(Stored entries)
theorem RoundTrip.sari (h : Hd) (d : R64) (a : R64) (i : Fin 32) : RoundTrip.Statement (.sari h d a i) := by
  have hs := Bool.toNat_lt h.sw
  refine roundTrip_one rfl ?_ rfl ?_
  · simp only [Raw.ok, Bool.and_eq_true, decide_eq_true_eq]; omega
  · have e1 : fin? 32 (((i.val / 4) * 4 + (i.val % 4))) = some i := fin?_of i (by omega)
    have e2 : (fr 64 ((d.val))) = d := fr_of d (by omega)
    have e3 : (fr 64 ((a.val))) = a := fr_of a (by omega)
    simp only [ofRaw, laneA, hd_eq, e1, e2, e3, Option.bind_some, Option.map_some, Nat.reduceLT, if_true, if_false, OfNat.ofNat_ne_zero, one_ne_zero]

theorem RoundTrip.movi (h : Hd) (d : R64) (i : Fin 16384) : RoundTrip.Statement (.movi h d i) := by
  have hs := Bool.toNat_lt h.sw
  refine roundTrip_one rfl ?_ rfl ?_
  · simp only [Raw.ok, Bool.and_eq_true, decide_eq_true_eq]; omega
  · have e1 : fin? 16384 (((i.val / 256) * 256 + (i.val / 4 % 64) * 4 + (i.val % 4))) = some i := fin?_of i (by omega)
    have e2 : (fr 64 ((d.val))) = d := fr_of d (by omega)
    simp only [ofRaw, laneB, hd_eq, e1, e2, Option.bind_some, Option.map_some, Nat.reduceLT, if_true, if_false, OfNat.ofNat_ne_zero, one_ne_zero]

theorem RoundTrip.movl (h : Hd) (d : R64) (lit : Word) : RoundTrip.Statement (.movl h d lit) := by
  refine roundTrip_two (lit := lit) (j := .movl h d 0) rfl ?_ rfl ?_ rfl rfl ?_
  · have := Bool.toNat_lt h.sw
    simp only [Raw.ok, Bool.and_eq_true, decide_eq_true_eq]; omega
  · simp [ofRaw, laneB]
  · simp [ofRaw, laneB]

theorem RoundTrip.mov (h : Hd) (d : R64) (a : R64) : RoundTrip.Statement (.mov h d a) := by
  have hs := Bool.toNat_lt h.sw
  refine roundTrip_one rfl ?_ rfl ?_
  · simp only [Raw.ok, Bool.and_eq_true, decide_eq_true_eq]; omega
  · simp [ofRaw, laneB]

theorem RoundTrip.movs (h : Hd) (d : R64) (a : R64) : RoundTrip.Statement (.movs h d a) := by
  have hs := Bool.toNat_lt h.sw
  refine roundTrip_one rfl ?_ rfl ?_
  · simp only [Raw.ok, Bool.and_eq_true, decide_eq_true_eq]; omega
  · simp [ofRaw, laneB]

theorem RoundTrip.plog (h : Hd) (p : R8) (o : LogOp) (a : R8) (b : R8) : RoundTrip.Statement (.plog h p o a b) := by
  have hs := Bool.toNat_lt h.sw
  have := LogOp.code_lt o
  refine roundTrip_one rfl ?_ rfl ?_
  · simp only [Raw.ok, Bool.and_eq_true, decide_eq_true_eq]; omega
  · have e1 : fin? 8 ((p.val * 8 + o.code) / 8) = some p := fin?_of p (by omega)
    have e2 : LogOp.of? ((p.val * 8 + o.code) % 8) = some o := LogOp.of?_of o (by omega)
    have e3 : fin? 8 ((a.val)) = some a := fin?_of a (by omega)
    have e4 : fin? 8 ((b.val)) = some b := fin?_of b (by omega)
    have e5 : (0) = 0 := by omega
    simp only [ofRaw, laneB, hd_eq, e1, e2, e3, e4, if_pos e5, Option.bind_some, Option.map_some, Nat.reduceLT, if_true, if_false, OfNat.ofNat_ne_zero, one_ne_zero]

theorem RoundTrip.psetv (h : Hd) (p : R8) (a : R64) : RoundTrip.Statement (.psetv h p a) := by
  have hs := Bool.toNat_lt h.sw
  refine roundTrip_one rfl ?_ rfl ?_
  · simp only [Raw.ok, Bool.and_eq_true, decide_eq_true_eq]; omega
  · have e1 : fin? 8 ((p.val * 8 + 0) / 8) = some p := fin?_of p (by omega)
    have e2 : (fr 64 ((a.val))) = a := fr_of a (by omega)
    have e3 : (p.val * 8 + 0) % 8 = 0 ∧ (0) = 0 ∧ (0) = 0 := by omega
    simp only [ofRaw, laneB, hd_eq, e1, e2, Option.bind_some, Option.map_some, Nat.reduceLT, if_true, if_false, OfNat.ofNat_ne_zero, one_ne_zero]
    exact if_pos (by simp only [true_and, and_self, and_true]; omega)

theorem RoundTrip.pgetv (h : Hd) (d : R64) (a : R8) (m : Bool) : RoundTrip.Statement (.pgetv h d a m) := by
  have hs := Bool.toNat_lt h.sw
  have := Bool.toNat_lt m
  refine roundTrip_one rfl ?_ rfl ?_
  · simp only [Raw.ok, Bool.and_eq_true, decide_eq_true_eq]; omega
  · simp [ofRaw, laneB]

theorem RoundTrip.icmpi (h : Hd) (p : R8) (c : Cc) (a : R64) (i : Fin 256) : RoundTrip.Statement (.icmpi h p c a i) := by
  have hs := Bool.toNat_lt h.sw
  have := Cc.code_lt c
  refine roundTrip_one rfl ?_ rfl ?_
  · simp only [Raw.ok, Bool.and_eq_true, decide_eq_true_eq]; omega
  · have e1 : fin? 8 ((p.val * 8 + c.code) / 8) = some p := fin?_of p (by omega)
    have e2 : Cc.of? ((p.val * 8 + c.code) % 8) = some c := Cc.of?_of c (by omega)
    have e3 : fin? 256 (((i.val / 4) * 4 + (i.val % 4))) = some i := fin?_of i (by omega)
    have e4 : (fr 64 ((a.val))) = a := fr_of a (by omega)
    simp only [ofRaw, laneB, hd_eq, e1, e2, e3, e4, Option.bind_some, Option.map_some, Nat.reduceLT, if_true, if_false, OfNat.ofNat_ne_zero, one_ne_zero]

theorem RoundTrip.fadd (h : Hd) (d : R64) (a : R64) (b : R64) (m : Rm) : RoundTrip.Statement (.fadd h d a b m) := by
  have hs := Bool.toNat_lt h.sw
  have := Rm.code_lt m
  refine roundTrip_one rfl ?_ rfl ?_
  · simp only [Raw.ok, Bool.and_eq_true, decide_eq_true_eq]; omega
  · simp [ofRaw, laneB]

theorem RoundTrip.fsub (h : Hd) (d : R64) (a : R64) (b : R64) (m : Rm) : RoundTrip.Statement (.fsub h d a b m) := by
  have hs := Bool.toNat_lt h.sw
  have := Rm.code_lt m
  refine roundTrip_one rfl ?_ rfl ?_
  · simp only [Raw.ok, Bool.and_eq_true, decide_eq_true_eq]; omega
  · simp [ofRaw, laneB]

theorem RoundTrip.fmul (h : Hd) (d : R64) (a : R64) (b : R64) (m : Rm) : RoundTrip.Statement (.fmul h d a b m) := by
  have hs := Bool.toNat_lt h.sw
  have := Rm.code_lt m
  refine roundTrip_one rfl ?_ rfl ?_
  · simp only [Raw.ok, Bool.and_eq_true, decide_eq_true_eq]; omega
  · simp [ofRaw, laneB]

theorem RoundTrip.fmac (h : Hd) (d : R64) (a : R64) (b : R64) (m : Rm) : RoundTrip.Statement (.fmac h d a b m) := by
  have hs := Bool.toNat_lt h.sw
  have := Rm.code_lt m
  refine roundTrip_one rfl ?_ rfl ?_
  · simp only [Raw.ok, Bool.and_eq_true, decide_eq_true_eq]; omega
  · simp [ofRaw, laneB]

theorem RoundTrip.fmin (h : Hd) (d : R64) (a : R64) (b : R64) : RoundTrip.Statement (.fmin h d a b) := by
  have hs := Bool.toNat_lt h.sw
  refine roundTrip_one rfl ?_ rfl ?_
  · simp only [Raw.ok, Bool.and_eq_true, decide_eq_true_eq]; omega
  · simp [ofRaw, laneB]

theorem RoundTrip.fmax (h : Hd) (d : R64) (a : R64) (b : R64) : RoundTrip.Statement (.fmax h d a b) := by
  have hs := Bool.toNat_lt h.sw
  refine roundTrip_one rfl ?_ rfl ?_
  · simp only [Raw.ok, Bool.and_eq_true, decide_eq_true_eq]; omega
  · simp [ofRaw, laneB]

theorem RoundTrip.fcmp (h : Hd) (p : R8) (c : Cc) (a : R64) (b : R64) : RoundTrip.Statement (.fcmp h p c a b) := by
  have hs := Bool.toNat_lt h.sw
  have := Cc.code_lt c
  refine roundTrip_one rfl ?_ rfl ?_
  · simp only [Raw.ok, Bool.and_eq_true, decide_eq_true_eq]; omega
  · have e1 : fin? 8 ((p.val * 8 + c.code) / 8) = some p := fin?_of p (by omega)
    have e2 : Cc.of? ((p.val * 8 + c.code) % 8) = some c := Cc.of?_of c (by omega)
    have e3 : (fr 64 ((a.val))) = a := fr_of a (by omega)
    have e4 : (fr 64 ((b.val))) = b := fr_of b (by omega)
    have e5 : (0) = 0 := by omega
    simp only [ofRaw, laneB, hd_eq, e1, e2, e3, e4, if_pos e5, Option.bind_some, Option.map_some, Nat.reduceLT, if_true, if_false, OfNat.ofNat_ne_zero, one_ne_zero]

theorem RoundTrip.fsgn (h : Hd) (d : R64) (a : R64) (b : R64) (o : SgnOp) : RoundTrip.Statement (.fsgn h d a b o) := by
  have hs := Bool.toNat_lt h.sw
  have := SgnOp.code_lt o
  refine roundTrip_one rfl ?_ rfl ?_
  · simp only [Raw.ok, Bool.and_eq_true, decide_eq_true_eq]; omega
  · simp [ofRaw, laneB]

theorem RoundTrip.frcp (h : Hd) (d : R64) (a : R64) : RoundTrip.Statement (.frcp h d a) := by
  have hs := Bool.toNat_lt h.sw
  refine roundTrip_one rfl ?_ rfl ?_
  · simp only [Raw.ok, Bool.and_eq_true, decide_eq_true_eq]; omega
  · simp [ofRaw, laneB]

theorem RoundTrip.frsq (h : Hd) (d : R64) (a : R64) : RoundTrip.Statement (.frsq h d a) := by
  have hs := Bool.toNat_lt h.sw
  refine roundTrip_one rfl ?_ rfl ?_
  · simp only [Raw.ok, Bool.and_eq_true, decide_eq_true_eq]; omega
  · simp [ofRaw, laneB]

theorem RoundTrip.fsqrt (h : Hd) (d : R64) (a : R64) (m : Rm) : RoundTrip.Statement (.fsqrt h d a m) := by
  have hs := Bool.toNat_lt h.sw
  have := Rm.code_lt m
  refine roundTrip_one rfl ?_ rfl ?_
  · simp only [Raw.ok, Bool.and_eq_true, decide_eq_true_eq]; omega
  · simp [ofRaw, laneB]

theorem RoundTrip.fdiv (h : Hd) (d : R64) (a : R64) (b : R64) (m : Rm) : RoundTrip.Statement (.fdiv h d a b m) := by
  have hs := Bool.toNat_lt h.sw
  have := Rm.code_lt m
  refine roundTrip_one rfl ?_ rfl ?_
  · simp only [Raw.ok, Bool.and_eq_true, decide_eq_true_eq]; omega
  · simp [ofRaw, laneB]

theorem RoundTrip.log2 (h : Hd) (d : R64) (a : R64) (m : Rm) : RoundTrip.Statement (.log2 h d a m) := by
  have hs := Bool.toNat_lt h.sw
  have := Rm.code_lt m
  refine roundTrip_one rfl ?_ rfl ?_
  · simp only [Raw.ok, Bool.and_eq_true, decide_eq_true_eq]; omega
  · simp [ofRaw, laneB]

theorem RoundTrip.exp2 (h : Hd) (d : R64) (a : R64) (m : Rm) : RoundTrip.Statement (.exp2 h d a m) := by
  have hs := Bool.toNat_lt h.sw
  have := Rm.code_lt m
  refine roundTrip_one rfl ?_ rfl ?_
  · simp only [Raw.ok, Bool.and_eq_true, decide_eq_true_eq]; omega
  · simp [ofRaw, laneB]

What you need to do: Which lines in the records above contain the word "movl"? Return each of them.

Solution:
theorem RoundTrip.movl (h : Hd) (d : R64) (lit : Word) : RoundTrip.Statement (.movl h d lit) := by
  refine roundTrip_two (lit := lit) (j := .movl h d 0) rfl ?_ rfl ?_ rfl rfl ?_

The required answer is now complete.